---
title: "HW 4"
author: "Your name here"
output: pdf_document
---
```{r knitr_options , include=FALSE}
#Here's some preamble, which makes ensures your figures aren't too big
knitr::opts_chunk$set(fig.width=6, fig.height=3.6, warning=FALSE,
message=FALSE)
```
```{r, message = FALSE, warning = FALSE}
library(mosaic)
library(RCurl)
url <- getURL("https://raw.githubusercontent.com/statsbylopez/StatsSports/master/Kickers.csv")
nfl.kick <- read.csv(text = url)
```
For this homework, we will be using data provided in the `nfl.kick` data set, as was done during class. Our goals will be to confirm our knowledge of logistic regression, our interpretations of slopes, as well as kicker-specific analysis.
## Exploratory data analysis
### Question 1
Use R to find the **kicker** with the best percentage of successful field goals. Why might one argue that this specific kicker may not be the most accurate, even though he has the highest percentage?
### Question 2
Use R to find the **team** with the best percentage of successful field goals. Why might one argue that this team may not have had the best kickers even though they've posted the highest overall percentage?
### Question 3
Identify the teams that have kicked the highest percentage of their field goals on grass (recall: the `Grass` variable is a TRUE/FALSE indicator for whether or not each kick was kicked on a grass surface.).
## Logistic regression
### Question 4
There are several variables in this data set. Using the AIC criteria, identify the logistic regression model that is the best fit for our `Success` outcome.
### Question 5
Using your model from (4), interpret the coefficient for `Distance` as an odds ratio.
### Question 6
Odds ratios are multiplicative. That is, if the odds of a successful outcome are $e^{\beta_1}$ given a one-unit increase in $x_1$, the odds of a successful outcome are $e^{c*\beta_1}$ given a $c$-unit increase in $x_1$. Given your model in (4) what are the odds of making a field goal that is 10 yards longer?
### Question 7
Using the model below, estimate the probability of a successful 40-yard field goal, kicked on a non-grass surface in 2015.
```{r, eval = FALSE}
fit.3 <- glm(Success ~ Distance + Grass + Year, data = nfl.kick, family ="binomial")
summary(fit.3)
```
## Expected points
### Question 8
Use your answer to Question (7) to estimate the expected points of a 40-yard field goal, kicked on a non-grass surface in 2015.
### Question 9
Kicker A hits the field goal in Question (8) while Kicker B misses it. How many expected points has Kicker A added to his team given this single kick? How about Kicker B?
### Question 10
It is straightforward to estimate the value of kickers using expected points.
First, we generate predicted probabilities for each field goal using `fit.3`. Next, we use that to estimate the expected points for each field goal (`predict.points`). Finally, we use the result of the field goal (`Success` = 0 or a 1) and the value of the kick (3 points) to get an expected points added (`EPA`) for each kicker on each kick.
```{r, eval = FALSE}
nfl.kick <- mutate(nfl.kick, predict.Success = predict(fit.3, nfl.kick, type = "response"),
predict.points = 3*predict.Success,
EPA = Success*3 - predict.points)
```
The first row corresponds to a David Akers kick in 2005. What was the predicted success rate for Akers on this kick? What relative worth (in terms of `EPA`) did Akers provide on this kick?
### Question 11
One metric we may be interested in is the relative worth, in terms of total `EPA`, among all kickers in our data set. The `dplyr` function makes it simple.
```{r, eval = FALSE}
options(dplyr.print_max = 1e9)
kick.summary <- nfl.kick %>%
group_by(Kicker) %>%
summarize(percent.success = mean(Success), total.kicks = length(EPA), total.EPA = sum(EPA)) %>%
arrange(total.EPA)
kick.summary
```
The above function calculates kicker-specific percentages, each kicker's total number of kicks, and each kickers total EPA.

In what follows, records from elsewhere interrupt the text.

-- ==== Sys2Proof/Laws/Registers.lean ====
section
/-! SUPPORT. Registers and fields: a field just set reads back, every other field keeps its value; and what counting, records
and Reeve numbers leave alone. -/
namespace Sys2Proof.Machine

/-! ### Registers and fields -/

@[simp] theorem State.getR_setR_self (s : State) (k : Nat) (v : Word) : (s.setR k v).getR k = v :=
  AMap.getD_setD_self _ _ _ _

theorem State.getR_setR_ne (s : State) {j k : Nat} (v : Word) (h : j ≠ k) : (s.setR k v).getR j = s.getR j :=
  AMap.getD_setD_ne _ _ _ h

/-- A register write keeps the register file's canonical form. -/
theorem State.setR_wf (s : State) (k : Nat) (v : Word) (h : AMap.wf resetOf s.regs = true) :
    AMap.wf resetOf (s.setR k v).regs = true := AMap.setD_wf _ _ _ _ h

/-- Bit i of the mask of w low bits. -/
theorem getLsbD_lowMask (w i : Nat) : (lowMask w).getLsbD i = (decide (i < 64) && decide (i < w)) := by
  simp [lowMask, BitVec.getLsbD_ofNat, Nat.testBit_two_pow_sub_one]

/-- Whether two fields share no bit. -/
def Fld.apart (f g : Fld) : Bool := f.addr != g.addr || decide (f.lo + f.w ≤ g.lo) || decide (g.lo + g.w ≤ f.lo)

/-- A field just put reads back, cut to its width. -/
theorem Fld.get_put (f : Fld) (v : Word) (n : Nat) (h : f.lo + f.w ≤ 64) : f.get (f.put v n) = n % 2 ^ f.w := by
  have e : ((f.put v n >>> f.lo) &&& lowMask f.w) = BitVec.ofNat 64 n &&& lowMask f.w := by
    ext i hi
    simp only [Fld.put, ← BitVec.getLsbD_eq_getElem, BitVec.getLsbD_and, BitVec.getLsbD_ushiftRight,
      BitVec.getLsbD_or, BitVec.getLsbD_not, BitVec.getLsbD_shiftLeft, getLsbD_lowMask]
    have h3 : f.lo + i - f.lo = i := by omega
    by_cases hw : i < f.w
    · have h1 : f.lo + i < 64 := by omega
      simp [hw, hi, h1, h3]
    · simp [hw]
  rw [Fld.get, e]
  have : (BitVec.ofNat 64 n &&& lowMask f.w).toNat = n % 2 ^ f.w := by
    have hw : f.w ≤ 64 := by omega
    have h1 : 2 ^ f.w - 1 < 2 ^ 64 := by
      have := Nat.pow_le_pow_right (n := 2) (by omega) hw
      have := Nat.one_le_two_pow (n := f.w)
      omega
    rw [lowMask, BitVec.toNat_and, BitVec.toNat_ofNat, BitVec.toNat_ofNat, Nat.mod_eq_of_lt h1, Nat.and_two_pow_sub_one_eq_mod,
      Nat.mod_mod_of_dvd _ (Nat.pow_dvd_pow 2 hw)]
  exact this

/-- Putting one field leaves the bits of another. -/
theorem Fld.get_put_apart (f g : Fld) (v : Word) (n : Nat) (h : f.lo + f.w ≤ g.lo ∨ g.lo + g.w ≤ f.lo) :
    f.get (g.put v n) = f.get v := by
  have e : ((g.put v n >>> f.lo) &&& lowMask f.w) = (v >>> f.lo) &&& lowMask f.w := by
    ext i hi
    simp only [Fld.put, ← BitVec.getLsbD_eq_getElem, BitVec.getLsbD_and, BitVec.getLsbD_ushiftRight,
      BitVec.getLsbD_or, BitVec.getLsbD_not, BitVec.getLsbD_shiftLeft, getLsbD_lowMask]
    by_cases hw : i < f.w
    · by_cases h1 : f.lo + i < 64
      · rcases h with h | h
        · have : f.lo + i < g.lo := by omega
          simp [hw, h1, this]
        · have h2 : ¬ f.lo + i < g.lo := by omega
          have h3 : ¬ f.lo + i - g.lo < g.w := by omega
          simp [hw, h1, h2, h3]
      · have hv : v.getLsbD (f.lo + i) = false := BitVec.getLsbD_of_ge _ _ (by omega)
        simp [h1, hv]
    · simp [hw]
  rw [Fld.get, e, Fld.get]
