-- ==== Sys2Proof/Tests/Slice0.lean ====
section
/-!
SUPPORT. Tests of the model: for every statement a state and operands that meet the hypotheses of each of its clauses
(`meets_<Statement>`), ill-formed terms that WellFormed refuses, words of chapter 04 that decode to what they stand for, and
a few commands on small states.
-/

set_option Elab.async false

open Sys2Proof Sys2Proof.Machine Sys2Proof.Claims

namespace Sys2Proof.Tests

/-- A head that runs in a mode. -/
def live (m : Mode) : State := { State.reset with mode := m, power := .on }
/-- A key whose exponent is 1. -/
def weakKey : List Byte := List.replicate 512 255 ++ [0, 0, 0, 1]
def mkSig (m : List Byte) : List Byte :=
  let db := List.replicate 382 0 ++ [1] ++ List.replicate 64 0
  let h := digest 0 (List.replicate 8 0 ++ digest 0 m ++ List.replicate 64 0)
  let x := List.zipWith (fun a b => a ^^^ b) db (mgf1 h 447)
  let x := (match x with | [] => [] | a :: r => BitVec.ofNat 8 (a.toNat % 128) :: r)
  x ++ h ++ [0xBC]
def here (s : State) : State := (s.setF F.TILL_CF_STATE_STATE 2).setF F.COUNCIL_PAIR_HB 1
def up (s : State) : State := { s with pins := { s.pins with misoAnswers := true } }

end Sys2Proof.Tests

namespace Sys2Proof.Tests.Ixa

/-- A Hand's context. -/
def e0 : Eng := ⟨.hand, 2, 5⟩
/-- A context that may issue. -/
def rd0 (c : Ctx) : State := { live .solo with hands := { (live .solo).hands with ctxs := [(e0.key, c), (3, { (default : Ctx) with pc := 77 })] } }
/-- Its registers. -/
def cx : Ctx := { (default : Ctx) with state := .ready, pc := 40, codeLen := 400, p := 0x0A, g := [(1, 0xFFFFFFFFFFFFFF85), (2, 0x8000000000000003), (5, 99), (6, 0x18), (7, 6), (31, 7)] }
def i0 : State := rd0 cx

/-- The hypotheses of every clause of RegisterOperationsCompute are met. -/
theorem meets_RegisterOperationsCompute :
    (registerForm i0 (Instr.add e0 (5 : GReg) (1 : GReg) (2 : GReg)) = some (e0, [(1 : GReg), (2 : GReg)], (5 : GReg), 4, reg i0 e0 (1 : GReg) + reg i0 e0 (2 : GReg))) ∧
    (i0.canIssue e0 [(1 : GReg), (2 : GReg)]) ∧ ((i0.ctx e0).pc + 4 ≤ (i0.ctx e0).codeLen) := by
  unfold State.canIssue
  refine ⟨?_, ?_, ?_⟩ <;> decide +kernel

/-- The hypotheses of every clause of BitCountsAreCounts are met. -/
theorem meets_BitCountsAreCounts :
    (i0.canIssue e0 [(1 : GReg)]) := by
  unfold State.canIssue
  decide +kernel

/-- The hypotheses of every clause of PredicateOperationsCompute are met. -/
theorem meets_PredicateOperationsCompute :
    (predicateForm i0 (Instr.cmp e0 (2 : PReg) (4 : BitVec 3) (1 : GReg) (2 : GReg)) = some (e0, [(1 : GReg), (2 : GReg)], (2 : PReg), predicateForm.compared (4 : BitVec 3) (reg i0 e0 (1 : GReg)) (reg i0 e0 (2 : GReg)))) ∧
    (i0.canIssue e0 [(1 : GReg), (2 : GReg)]) := by
  unfold State.canIssue
  refine ⟨?_, ?_⟩ <;> decide +kernel

/-- The hypotheses of every clause of BranchesGoWhereTheySay are met. -/
theorem meets_BranchesGoWhereTheySay :
    (i0.canIssue e0 []) ∧ (inCode (i0.ctx e0) (↑(i0.ctx e0).pc + BitVec.toInt (5 : BitVec 16) * (4 : ℤ))) ∧
    (i0.canIssue e0 [(6 : GReg)]) ∧ (BitVec.toNat (reg i0 e0 (6 : GReg)) < (i0.ctx e0).codeLen) ∧
    (BitVec.toNat (reg i0 e0 (6 : GReg)) % 4 = 0) := by
  unfold inCode State.canIssue
  refine ⟨?_, ?_, ?_, ?_, ?_⟩ <;> decide +kernel

/-- The hypotheses of every clause of IllegalInstructionsTrap are met. -/
theorem meets_IllegalInstructionsTrap :
    (i0.canIssue e0 []) ∧ (¬inCode (i0.ctx e0) (↑(i0.ctx e0).pc + (-11 : BitVec 16).toInt * (4 : ℤ))) ∧
    (i0.canIssue e0 [(7 : GReg)]) ∧
    ((i0.ctx e0).codeLen ≤ BitVec.toNat (reg i0 e0 (7 : GReg)) ∨ BitVec.toNat (reg i0 e0 (7 : GReg)) % 4 ≠ 0) ∧
    (i0.canIssue e0 [(3 : GReg)]) ∧ (BitVec.extractLsb' 0 32 (reg i0 e0 (3 : GReg)) = (0 : BitVec 32)) := by
  unfold inCode State.canIssue
  refine ⟨?_, ?_, ?_, ?_, ?_, ?_⟩ <;> decide +kernel

end Sys2Proof.Tests.Ixa

namespace Sys2Proof.Tests.Ixa2

/-- A Hand's context. -/
def e0 : Eng := ⟨.hand, 2, 5⟩
/-- A context that may issue. -/
def rd0 (c : Ctx) : State := { live .solo with hands := { (live .solo).hands with ctxs := [(e0.key, c), (3, { (default : Ctx) with pc := 77 })] } }
/-- Its registers. -/
def cx : Ctx := { (default : Ctx) with state := .ready, pc := 40, codeLen := 400, p := 0x0A, g := [(1, 0xFFFFFFFFFFFFFF85), (2, 0x8000000000000003), (5, 99), (6, 0x2800), (7, 4), (8, 0x1122334455667788), (9, 0x110000000000), (10, 0x100000010), (11, 0x20008), (12, 5), (13, 0x40)], d := [(0, 0xE0000000000000200000000000002800), (1, 0xF3000000000001000000000000000040), (2, 0xE2000000000001000000000000000043), (3, 0x62000000000001000000000000000043)] }
def i0 : State := rd0 cx
def i1 : State := rd0 { cx with pend := [6, 7] }
def i2 : State := rd0 { cx with bells := [4, 5] }
def i3 : State := rd0 { cx with state := .waiting, wait := .bell 5 2 }
def i4 : State := rd0 { cx with state := .waiting, wait := .mask true 3 2, imm := 9 }
def i5 : State := rd0 { cx with state := .waiting, wait := .sleep }
def i6 : State := rd0 { cx with bells := [4, 5, 6, 7] }
def i7 : State := { rd0 { cx with state := .trapping, cause := 5, recipe := 3, imm := 8, entry := 2 } with hands := { (rd0 { cx with state := .trapping, cause := 5, recipe := 3, imm := 8, entry := 2 }).hands with recipes := [(3, { (default : Recipe) with state := 2, codeLen := 400, entries := List.replicate 16 0x10 })] } }
def i8 : State := rd0 { cx with state := .halted }
def i9 : State := rd0 { cx with g := [(1, 0x1000), (2, 8), (3, 0x1004), (8, 0x1122334455667788), (4, 0x2000), (5, 0x30000)] }
def i10 : State := { i9 with mem := [(0x1001, 0x85), (0x2000, 1)], larder := { i9.larder with lines := [(wayKey 32 3, { valid := true, tag := lineTag 32, dirty := false }), (wayKey 64 0, { valid := true, tag := lineTag 64, dirty := true })] } }

/-- The hypotheses of every clause of DescriptorOperationsNarrow are met. -/
theorem meets_DescriptorOperationsNarrow :
    (i0.canIssue e0 [(6 : GReg), (7 : GReg)]) ∧ (i0.canIssue e0 []) ∧ (i0.canIssue e0 [(7 : GReg)]) ∧
    (BitVec.toNat (0 : BitVec 5) ≤ 2) ∧ (2 < BitVec.toNat (3 : BitVec 5)) := by
  unfold State.canIssue
  refine ⟨?_, ?_, ?_, ?_, ?_⟩ <;> decide +kernel

/-- The hypotheses of every clause of SpecialReadsAndPredicateWrites are met. -/
theorem meets_SpecialReadsAndPredicateWrites :
    (i0.canIssue e0 []) ∧ (BitVec.toNat (0 : BitVec 5) ≤ 3) ∧ (4 < BitVec.toNat (5 : BitVec 5)) ∧
    (i0.canIssue e0 [(6 : GReg)]) := by
  unfold State.canIssue
  refine ⟨?_, ?_, ?_, ?_⟩ <;> decide +kernel

/-- The hypotheses of every clause of WaitsGoOnOrWait are met. -/
theorem meets_WaitsGoOnOrWait :
    (i0.canIssue e0 [(5 : GReg)]) ∧ (∀ i < 32, ¬awaited i0 e0 (reg i0 e0 (5 : GReg)) i) ∧ (i1.canIssue e0 [(5 : GReg)]) ∧
    (∃ i, awaited i1 e0 (reg i1 e0 (5 : GReg)) i) ∧
    (∃ i < 32, BitVec.getLsbD (reg i0 e0 (5 : GReg)) i = true ∧ i ∉ (i0.ctx e0).pend) ∧ (i1.canIssue e0 [(13 : GReg)]) ∧
    (∃ i, awaited i1 e0 (reg i1 e0 (13 : GReg)) i) ∧
    (∀ i < 32, BitVec.getLsbD (reg i1 e0 (13 : GReg)) i = true → i ∈ (i1.ctx e0).pend) ∧ (i2.canIssue e0 []) ∧
    ((i2.ctx e0).bells = [BitVec.ofNat 64 4, BitVec.ofNat 64 5]) ∧ (i0.canIssue e0 []) ∧ ((i0.ctx e0).bells = []) ∧
    (1 ≤ BitVec.toNat (5 : BitVec 16)) := by
  unfold awaited State.canIssue
  refine ⟨?_, ?_, ?_, ?_, ?_, ?_, ?_, ?_, ?_, ?_, ?_, ?_, ?_⟩ <;> decide +kernel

Since 2005, who has been worth the most (and least) total `EPA` to their teams?
### Question 12
Interpret the R-squared calculated below. What does it suggest about the fraction of unexplained variability when it comes to kicker EPA?
```{r, eval = FALSE}
xyplot(total.EPA ~ percent.success, data = filter(kick.summary, total.kicks >=50 ))
cor(total.EPA ~ percent.success, data = filter(kick.summary, total.kicks >=50 ))^2
```
### Question 13
Given your readings, are there any other variables that you would want to account for when measuring field goal success that aren't in the current data set? How may it effect the ranking of kickers in Question Question (12)?